Дадхикраван и сам понимал, что нужно делать, и вынес их из огненного шторма в один из коридоров нижнего яруса, с виду нормальный и пустой. Но стоило беглецам выйти из-под защиты, коридор взбесился.

Сначала он попытался задавить их стенами, затем включились системы транспортировки, способные забросить любой груз в недра замка, и наконец, когда обе попытки были пресечены Суховым, коридор обрушил на них миллионы тонн расплавленного свинца.

Спасло их последнее усилие Дадхикравана, успевшего найти «щель» в магическом барьере, которым окружил их замок, и вынести живой груз за пределы Эхурсагкуркурры.

Такэда не сразу пришел в себя от головокружительных прыжков-просачиваний огненного коня и смены впечатлений, хотя нашел силы побеспокоиться о спутницах: обе девушки стояли рядом, прижавшись друг к другу, задрапированные в туманное облако защитного поля. Толя успокоился, подождал, пока прояснится голова, и огляделся. Он увидел удивительную и жутковатую картину.

Над ним возносилась вверх, на неведомую высоту, гигантская, поражающая воображение размерами и формой «оплывшая свеча» Эхурсагкуркурры, сверкающая тающими переливами драгоценного жемчуга, а с другой стороны, на металле равнины, окружавшей замок, застыли друг против друга километровой высоты исполины: Гиибель и Никита Сухов. Облик демона — владыки замка и хрона — непрерывно струился, перетекая из фигуры в фигуру — женщин, мужчин, неведомых существ. Одной рукой он — теперь больше «он», чем «она», — опирался о спину жругра, в другой держал светящийся хлыст, вокруг которого вились алые молнии. Сухов придал своему защитному полю видимость кольчуги и лат и напоминал былинного русского богатыря. Левой рукой он опирался на оранжево светящего коня, словно созданного из живого огня, а в другой держал меч, вдоль лезвия которого изредка пробегал холодный зеленоватый просверк.

«Святогор!» — подумал Такэда с невольной внутренней дрожью.

Услышать разговор магов ему не было дано, поэтому он лишь благоговейно смотрел на них, приготовив на всякий случай арбалет. Между тем, обменявшись пси-ударами, не принесшими вреда никому, Гиибель и Сухов приступили к переговорам, длившимся по человеческим меркам несколько долей секунды. Великий игва так и не восстановил себя полностью, часть его многочисленных «я» продолжала бродить где-то в иных измерениях и мирах, и мимолетно подивившись этому небрежению Гиибели к судьбе своего основного, структурно сформированного в Гашшарве тела, Никита возблагодарил неизвестно кого за проявленную милость, ибо до сих пор не был уверен, смог бы он устоять перед демоном, способным дробиться на миллионы двойников, жить в многомерных континуумах и творить миры для собственных нужд.

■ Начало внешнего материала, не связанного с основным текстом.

theorem judgeClearNotices_change (port : Port) (c : Class) (body : List Byte) (p : Blocks) :
    Change p (judgeClearNotices port c body p).blocks := by
  unfold judgeClearNotices
  (repeat' split) <;> first
    | exact .nothing p
    | exact .noticesCleared p _ _ _

theorem judgeSetMask_change (port : Port) (c : Class) (body : List Byte) (p : Blocks) :
    Change p (judgeSetMask port c body p).blocks := by
  unfold judgeSetMask
  split
  · exact .nothing p
  · exact .mask p _

/-! ## The machine -/

/-- What one command can do to the machine: nothing; a service turn at a port; a relocation turn; a change behind the ports;
an event at a port, which may raise; RESET falling or returning high. -/
inductive Effect : State → State → Prop
  | nothing (s) : Effect s s
  | turn (s) (port : Port) (r : Request) (a : Answer) : s.turnDue port r = true → Change s.blocks a.blocks →
      Effect s (s.finishTurn port r a)
  | relocation (s) (p : Blocks) : s.relocationDue = true → Change s.blocks p → Effect s (s.finishStep p)
  | blocks (s) (p : Blocks) : s.resetLow = false → Change s.blocks p → Effect s (s.withBlocks p)
  | siteWrite (s) (bytes : List Byte) : s.resetLow = false → Effect s (siteWrite bytes s)
  | siteRead (s) (n : Nat) : s.resetLow = false → Effect s (siteRead n s)
  | siteBadTransfer (s) (bytes : List Byte) : s.resetLow = false → Effect s (siteBadTransfer bytes s)
  | rampFrame (s) (bytes : List Byte) : s.resetLow = false → Effect s (rampFrame bytes s)
  | rampByteTimeout (s) : s.resetLow = false → Effect s (rampByteTimeout s)
  | rampResponseSent (s) : s.resetLow = false → Effect s (rampResponseSent s)
  | rampFrameStart (s) : s.resetLow = false → Effect s (rampFrameStart s)
  | reset (s) : Effect s (powerOnReset s)
  | released (s) (m d a : Bool) : Effect s (resetRelease m d a s)

theorem serve_effect {isRow : Request → Bool} {may : Permission} {refused : Blocks → List Byte}
    {judge : Port → Class → List Byte → Blocks → Answer} (port : Port) (r : Request) (s : State)
    (h : ∀ port c body p, Change p (judge port c body p).blocks) :
    ∃ t, serve isRow may refused judge port r s = .next t ∧ Effect s t := by
  rw [serve_eq]
  refine ⟨_, rfl, ?_⟩
  split
  · rename_i hd
    simp only [Bool.and_eq_true] at hd
    exact .turn s port r _ hd.1 (judged_change port r s.blocks h)
  · exact .nothing s

theorem atBlocks_effect (f : Blocks → Blocks) (s : State) (h : ∀ p, Change p (f p)) :
    ∃ t, atBlocks f s = .next t ∧ Effect s t := by
  cases hr : s.resetLow with
  | true => exact ⟨s, by simp [hr], .nothing s⟩
  | false => exact ⟨_, by simp [hr], .blocks s _ hr (h s.blocks)⟩

theorem whileRunning_effect (f : State → State) (s : State) (h : s.resetLow = false → Effect s (f s)) :
    ∃ t, whileRunning f s = .next t ∧ Effect s t := by
  cases hr : s.resetLow with
  | true => exact ⟨s, by simp [hr], .nothing s⟩
  | false => exact ⟨_, by simp [hr], h hr⟩

/-- Every command answers a next state, and its effect is one of those listed. -/
theorem exec_effect (c : Instr) (s : State) : ∃ t, exec c s = .next t ∧ Effect s t := by
  cases c with
  | bookBay port r => exact serve_effect port r s judgeBookBay_change
  | bookZone port r => exact serve_effect port r s judgeBookZone_change
  | bookNow port r => exact serve_effect port r s judgeBookNow_change
  | extendRecord port r => exact serve_effect port r s judgeExtend_change
  | cancel port r => exact serve_effect port r s judgeCancel_change
  | claim port r => exact serve_effect port r s judgeClaim_change
  | lookupTicket port r => exact serve_effect port r s judgeLookup_change
  | findToken port r => exact serve_effect port r s judgeFindToken_change
  | listBay port r => exact serve_effect port r s judgeListBay_change
  | endSession port r => exact serve_effect port r s judgeEndSession_change
  | collect port r => exact serve_effect port r s judgeCollect_change
  | poolStatus port r => exact serve_effect port r s judgePoolStatus_change
  | writeZone port r => exact serve_effect port r s judgeWriteZone_change
  | readZone port r => exact serve_effect port r s judgeReadZone_change
  | readAccessFault port r => exact serve_effect port r s (withNoField_change fun _ _ p => .nothing p)
  | clearAccessFault port r => exact serve_effect port r s (withNoField_change fun _ _ p => .zones p _)
  | configureBay port r => exact serve_effect port r s judgeConfigureBay_change
  | enableBay port r => exact serve_effect port r s judgeEnableBay_change
  | disableBay port r => exact serve_effect port r s judgeDisableBay_change
  | clearFault port r => exact serve_effect port r s judgeClearFault_change
  | readBay port r => exact serve_effect port r s judgeReadBay_change
  | setBudget port r => exact serve_effect port r s judgeSetBudget_change
  | setReserveCeiling port r => exact serve_effect port r s judgeSetReserveCeiling_change
  | readFeeder port r => exact serve_effect port r s judgeReadFeeder_change
  | setGroupLevel port r => exact serve_effect port r s judgeSetGroupLevel_change
  | selectSupply port r => exact serve_effect port r s judgeSelectSupply_change
  | switchSupply port r => exact serve_effect port r s (withNoField_change fun _ _ p => .switched p)
  | readSupply port r => exact serve_effect port r s (withNoField_change fun _ _ p => .nothing p)
  | setClock port r => exact serve_effect port r s judgeSetClock_change
  | setParameters port r => exact serve_effect port r s judgeSetParameters_change
  | openLevel port r => exact serve_effect port r s (withNoField_change judgeOpenLevel_change)
  | restartLevel port r => exact serve_effect port r s fun _ _ => judgeRestart_change
  | restartAllocation port r => exact serve_effect port r s fun _ _ => judgeRestart_change
  | readNotices port r => exact serve_effect port r s (withNoField_change fun _ _ p => .nothing p)
  | clearNotices port r => exact serve_effect port r s judgeClearNotices_change
  | setNoticeMask port r => exact serve_effect port r s judgeSetMask_change
  | identify port r => exact serve_effect port r s (withNoField_change fun _ _ p => .nothing p)
  | unknownRequest port r =>
    simp only [exec, execUnknownRequest]
    split
    · rename_i hd
      simp only [Bool.and_eq_true] at hd
      exact ⟨_, rfl, .turn s port r _ hd.1 (.nothing _)⟩
    · exact ⟨_, rfl, .nothing s⟩
  | relocationStepBayEntry =>
    simp only [exec, execRelocationStepBayEntry]
    split
    · rename_i hd hr
      exact ⟨_, rfl, .relocation s _ hd (.stepBay _ _ _ _ hr)⟩
    · exact ⟨_, rfl, .nothing s⟩
  | relocationStepRecordEntry =>
    simp only [exec, execRelocationStepRecordEntry]
    split
    · rename_i hd hr
      exact ⟨_, rfl, .relocation s _ hd (.stepRecord _ _ _ hr)⟩
    · exact ⟨_, rfl, .nothing s⟩
  | siteWrite bytes => exact whileRunning_effect _ s (.siteWrite s bytes)
  | siteRead n => exact whileRunning_effect _ s (.siteRead s n)
  | siteBadTransfer bytes => exact whileRunning_effect _ s (.siteBadTransfer s bytes)
  | rampFrame bytes => exact whileRunning_effect _ s (.rampFrame s bytes)
  | rampByteTimeout => exact whileRunning_effect _ s (.rampByteTimeout s)
  | rampResponseSent => exact whileRunning_effect _ s (.rampResponseSent s)
  | modulePoll => exact atBlocks_effect Blocks.poll s .polled
  | moduleReport k x => exact atBlocks_effect (fun p => p.takeReport k x) s fun p => .reported p k x
  | moduleFound k x => exact atBlocks_effect (fun p => p.takeReport k x) s fun p => .reported p k x
  | moduleLost k => exact atBlocks_effect (fun p => p.loseModule k) s fun p => .lost p k
  | minuteBoundary => exact atBlocks_effect Blocks.minuteBoundary s .minute
  | deadlinePass => exact atBlocks_effect Blocks.bookBoundary s .pass
  | claimWindowCount => exact atBlocks_effect Blocks.bayBoundary s .windows
  | claimWindowExpiry b =>
    refine atBlocks_effect (fun p => if (p.bay b).windowExpires then p.bayBoundary else p) s fun p => ?_
    split
    · exact .windows p
    · exact .nothing p
  | settleCount => exact atBlocks_effect Blocks.supplyBoundary s .settleCount
  | settleExpiry =>
    refine atBlocks_effect (fun p => if p.settleExpires then p.supplyBoundary else p) s fun p => ?_
    split
    · exact .settleCount p
    · exact .nothing p
  | rebalanceBoundary => exact atBlocks_effect Blocks.allocBoundary s .rebalanced
  | mainsOkFall => exact atBlocks_effect Blocks.mainsOkFall s .fall
  | mainsOkRise => exact atBlocks_effect Blocks.mainsOkRise s .rise
  | drChange h => exact atBlocks_effect (fun p => p.drChange h) s fun p => .dr p h
  | alarmChange h => exact atBlocks_effect (fun p => p.alarmChange h) s fun p => .alarm p h
  | powerOnReset => exact ⟨_, rfl, .reset s⟩
  | sessionRequest b n => exact atBlocks_effect (fun p => p.takeRequest b n) s fun p => .request p b n
  | release b => exact atBlocks_effect (fun p => p.takeRelease b) s fun p => .release p b
  | hold b => exact atBlocks_effect (fun p => p.takeHold b) s fun p => .hold p b
  | unhold b => exact atBlocks_effect (fun p => p.takeUnhold b) s fun p => .unhold p b
  | endServing b => exact atBlocks_effect (fun p => p.takeEnd b) s fun p => .endServing p b
  | removeRecordEntry t => exact atBlocks_effect (fun p => p.takeRemoval t) s fun p => .removal p t
  | noticeRaise y x => exact atBlocks_effect (fun p => p.takeRaise y x) s fun p => .raiseTaken p y x
  | rampFrameStart => exact whileRunning_effect _ s (.rampFrameStart s)
  | resetRelease m d a => exact ⟨_, rfl, .released s m d a⟩

/-- One step of the machine has the same effects, on the state without the command taken. -/
theorem step_effect (s : State) : ∃ t rest, step s = .next t ∧ Effect { s with pending := rest } t := by
  unfold step
  split
  · rename_i h
    refine ⟨tick s, s.pending, rfl, ?_⟩
    unfold Sys2Proof.Machine.tick
    split
    · exact .nothing s
    · rename_i hr
      exact .blocks s _ (by simpa using hr) (.tick _)
  · obtain ⟨t, ht, he⟩ := exec_effect (by assumption) { s with pending := (by assumption) }
    exact ⟨t, _, ht, he⟩

end Sys2Proof.Machine
end

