/-- The list of entries with the reason of one bay's entry changed, as R105's table says. -/
theorem withCause_eq (b : BayNo) (x : Reason) : Entry.withCause b x = fun e =>
    if e = .bay b .closed ∨ e = .bay b .fault ∧ x = .disabled then .bay b x else e := by
  funext e
  cases e with
  | record t => simp [Entry.withCause]
  | bay c y =>
    simp only [Entry.withCause]
    by_cases h : c = b
    · subst h; cases y <;> cases x <;> simp [Reason.update]
    · simp [h]

/-- A bay entry that is due does what Safety.lean states. -/
theorem bayEntryDue_entryDue (p : Blocks) (b : BayNo) (x : Reason) : p.EntryDue (p.bayEntryDue b x) b x := by
  unfold Blocks.EntryDue Blocks.bayEntryDue
  split
  · rw [withCause_eq]; rfl
  split
  · rfl
  split
  · rename_i h; rw [if_pos (show p.reloc.length < Config.listSize from h)]; rfl
  · rename_i h1 h2 h3
    rw [if_neg (show ¬ p.reloc.length < Config.listSize from h3)]
    obtain ⟨i1, i2, i3, i4⟩ := settle_all_lost (p.book.pendingOn b) p
    refine ⟨fun hs => ?_, ?_, ?_, fun sl hsl y hy => ?_, ?_⟩
    · exact settle_all_stranded _ ((hs.2.2.1 b).filter _) p fun sl hsl => pendingOn_live hsl
    · refine List.eq_nil_iff_forall_not_mem.2 fun sl hsl => ?_
      obtain ⟨a1, r, a2, a3⟩ := mem_pendingOn.1 hsl
      rw [i1] at a2
      have a4 := i2 b sl a1
      cases e : p.book.rec? sl with
      | none => rw [e] at a2; cases a2
      | some y =>
        rw [e] at a2
        simp only [Option.map_some, Option.some.injEq] at a2
        split at a2
        · rw [← a2] at a3; cases a3
        · rename_i hn
          subst a2
          have hm := mem_pendingOn.2 ⟨a4, y, e, a3⟩
          obtain ⟨z, hz, hz'⟩ := pendingOn_live hm
          rw [e] at hz; cases hz
          exact hn ⟨hm, hz'⟩
    · obtain ⟨sl, rest, e⟩ := List.exists_cons_of_ne_nil h2
      obtain ⟨r, a2, a3⟩ := pendingOn_live (show sl ∈ p.book.pendingOn b by rw [e]; simp)
      exact i4 sl (by rw [e]; simp) r a2 a3
    · obtain ⟨r, a2, a3⟩ := pendingOn_live hsl
      rw [hy] at a2; cases a2
      rw [i1, hy, Option.map_some, if_pos ⟨hsl, a3⟩]; rfl
    · refine foldl_keeps (fun q : Blocks => q = { p with book := q.book, notices := q.notices, mail := q.mail })
        (fun q sl => q.settle false sl .cancelled (some .bayLost)) _ _ rfl fun q hq sl _ => ?_
      by_cases hd : ∀ r, q.book.rec? sl = some r → r.state = .settled
      · rw [settle_of_settled hd]; exact hq
      · push Not at hd
        obtain ⟨r, hr, hl⟩ := hd
        rw [(settle_settledAs hr hl .cancelled (some .bayLost) _ rfl).2.2.2.2, hq]

/-- The blocks a bay entry that is due can change. -/
theorem bayEntryDue_frame (p : Blocks) (b : BayNo) (x : Reason) : p.bayEntryDue b x = { p with
   book := (p.bayEntryDue b x).book, reloc := (p.bayEntryDue b x).reloc, notices := (p.bayEntryDue b x).notices, mail := (p.bayEntryDue b x).mail } := by
  have h1 := Blocks.bayEntryDue_clock p b x
  have h2 := Blocks.bayEntryDue_boundaries p b x
  have h3 := Blocks.bayEntryDue_level p b x
  have h4 := Blocks.bayEntryDue_params p b x
  have h5 := Blocks.bayEntryDue_zones p b x
  have h6 := Blocks.bayEntryDue_bays p b x
  have h7 := Blocks.bayEntryDue_alloc p b x
  have h8 := Blocks.bayEntryDue_supply p b x
  generalize p.bayEntryDue b x = q at *
  cases q; simp_all

/-- A record that is not pending is left by a bay entry that is due. -/
theorem bayEntryDue_other (p : Blocks) (b : BayNo) (x : Reason) (sl : Slot) (r : Record) (h : p.book.rec? sl = some r) (hn : r.state.pending = false) :
    (p.bayEntryDue b x).book.rec? sl = some r := by
  unfold Blocks.bayEntryDue
  split
  · exact h
  split
  · exact h
  split
  · exact h
  · rw [(settle_all_lost (p.book.pendingOn b) p).1, h, Option.map_some, if_neg]
    rintro ⟨h1, _⟩
    obtain ⟨_, r', h2, h3⟩ := mem_pendingOn.1 h1
    rw [h] at h2; cases h2; rw [hn] at h3; cases h3

theorem servingOn_rec {k : Book} {b : BayNo} {sl : Slot} (h : k.servingOn b = some sl) : sl ∈ k.slotsOn b ∧ ∃ r, k.rec? sl = some r ∧ r.state.vehicle = true := by
  have := List.mem_of_head? h
  simp only [Book.slotsWhere, List.mem_filter] at this
  refine ⟨this.1, ?_⟩
  cases e : k.rec? sl <;> simp_all

theorem vehicle_facts {x : RecState} (h : x.vehicle = true) : x ≠ .settled ∧ x.pending = false ∧ x ≠ .held ∧ x ≠ .booked := by
  cases x <;> simp_all [RecState.vehicle, RecState.pending]

theorem filter_without {xs : List Slot} {P Q : Slot → Bool} {s : Slot} (h : ∀ x ∈ xs, x ≠ s → P x = Q x) (hs : Q s = false) :
    (xs.filter (· != s)).filter P = xs.filter Q := by
  rw [List.filter_filter]
  refine List.filter_congr fun x hx => ?_
  by_cases e : x = s
  · subst e; simp [hs]
  · simp [e, h x hx e]

/-- Settling a record that is not pending leaves the pending records of every bay. -/
theorem pendingOn_settle {p : Blocks} {sl : Slot} {r : Record} (hr : p.book.rec? sl = some r) (hl : r.state ≠ .settled) (hp : r.state.pending = false) (o : Result) (c : Option Cause) (b : BayNo) :
    (p.settle false sl o c).book.pendingOn b = p.book.pendingOn b := by
  obtain ⟨⟨h1, h2, h3, h4, -⟩, -⟩ := settle_settledAs hr hl o c _ rfl
  have same : ∀ x, x ≠ sl → (((p.settle false sl o c).book.rec? x).any fun r => r.state.pending) = ((p.book.rec? x).any fun r => r.state.pending) := fun x hx => by rw [h2 x hx]
  have hs : ((p.book.rec? sl).any fun r => r.state.pending) = false := by rw [hr]; simp [hp]
  have hs' : (((p.settle false sl o c).book.rec? sl).any fun r => r.state.pending) = false := by rw [h1]; simp [Record.settledWith, RecState.pending]
  unfold Book.pendingOn Book.slotsWhere
  by_cases e : b = r.bay
  · subst e
    rw [h3]
    exact filter_without (fun x _ hx => same x hx) hs
  · rw [h4 b e]
    refine List.filter_congr fun x _ => ?_
    by_cases hx : x = sl
    · subst hx; rw [hs, hs']
    · exact same x hx

/-- The loss of a bay, step by step (R95, R105). -/
theorem loseBay_steps (p : Blocks) (b : BayNo) (l : Loss) : ∃ n : Blocks,
    (p.setBay b ((p.bay b).lost l)).Preempted n b l.cause ∧ n.EntryDue (p.loseBay b l) b l.reason ∧
    p.loseBay b l = n.bayEntryDue b l.reason ∧ n.bays = (p.setBay b ((p.bay b).lost l)).bays ∧
    (p.book.servingOn b = none → n = p.setBay b ((p.bay b).lost l)) ∧
    (∀ c, n.book.pendingOn c = p.book.pendingOn c) ∧
    n = { p with bays := n.bays, book := n.book, notices := n.notices, mail := n.mail } := by
  have e : p.loseBay b l = (match (p.setBay b ((p.bay b).lost l)).book.servingOn b with
    | some sl => (p.setBay b ((p.bay b).lost l)).settle false sl .preempted (some l.cause)
    | none => p.setBay b ((p.bay b).lost l)).bayEntryDue b l.reason := rfl
  refine ⟨_, ?_, e ▸ bayEntryDue_entryDue _ _ _, e, ?_, fun h => ?_, fun c => ?_, ?_⟩
  · refine ⟨fun h => by simp only [h], fun sl x h hx => ?_⟩
    obtain ⟨_, r, hr, hv⟩ := servingOn_rec h
    rw [hx] at hr; cases hr
    simp only [h]
    exact settle_settledAs hx (vehicle_facts hv).1 .preempted (some l.cause) _ rfl
  · split
    · rw [Blocks.settle_bays]
    · rfl
  · have h' : (p.setBay b ((p.bay b).lost l)).book.servingOn b = none := h
    simp only [h']
  · split
    · rename_i sl h
      obtain ⟨_, r, hr, hv⟩ := servingOn_rec h
      exact pendingOn_settle hr (vehicle_facts hv).1 (vehicle_facts hv).2.1 _ _ c
    · rfl
  · split
    · rename_i sl h
      obtain ⟨_, r, hr, hv⟩ := servingOn_rec h
      rw [(settle_settledAs hr (vehicle_facts hv).1 .preempted (some l.cause) _ rfl).2.2.2.2]; rfl
    · rfl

— Прими мои поздравления, Посланник, — сказала Гиибель. — Я постоянно недооценивала тебя, хотя могла уничтожить еще тогда, в образе Заавели. До сих пор не понимаю, как тебе удалось уцелеть и вырасти.

— У меня были хорошие учителя и друзья, то есть то, чего нет у тебя.

— Друзья? У магов высокого класса не может быть друзей, иначе они не смогли бы реализоваться максимально. Друзья требуют внимания, а их желания не всегда совпадают с твоим. Боюсь, до мага — владыки Миров тебе не дорасти.

— А я и не претендую, у меня другая задача.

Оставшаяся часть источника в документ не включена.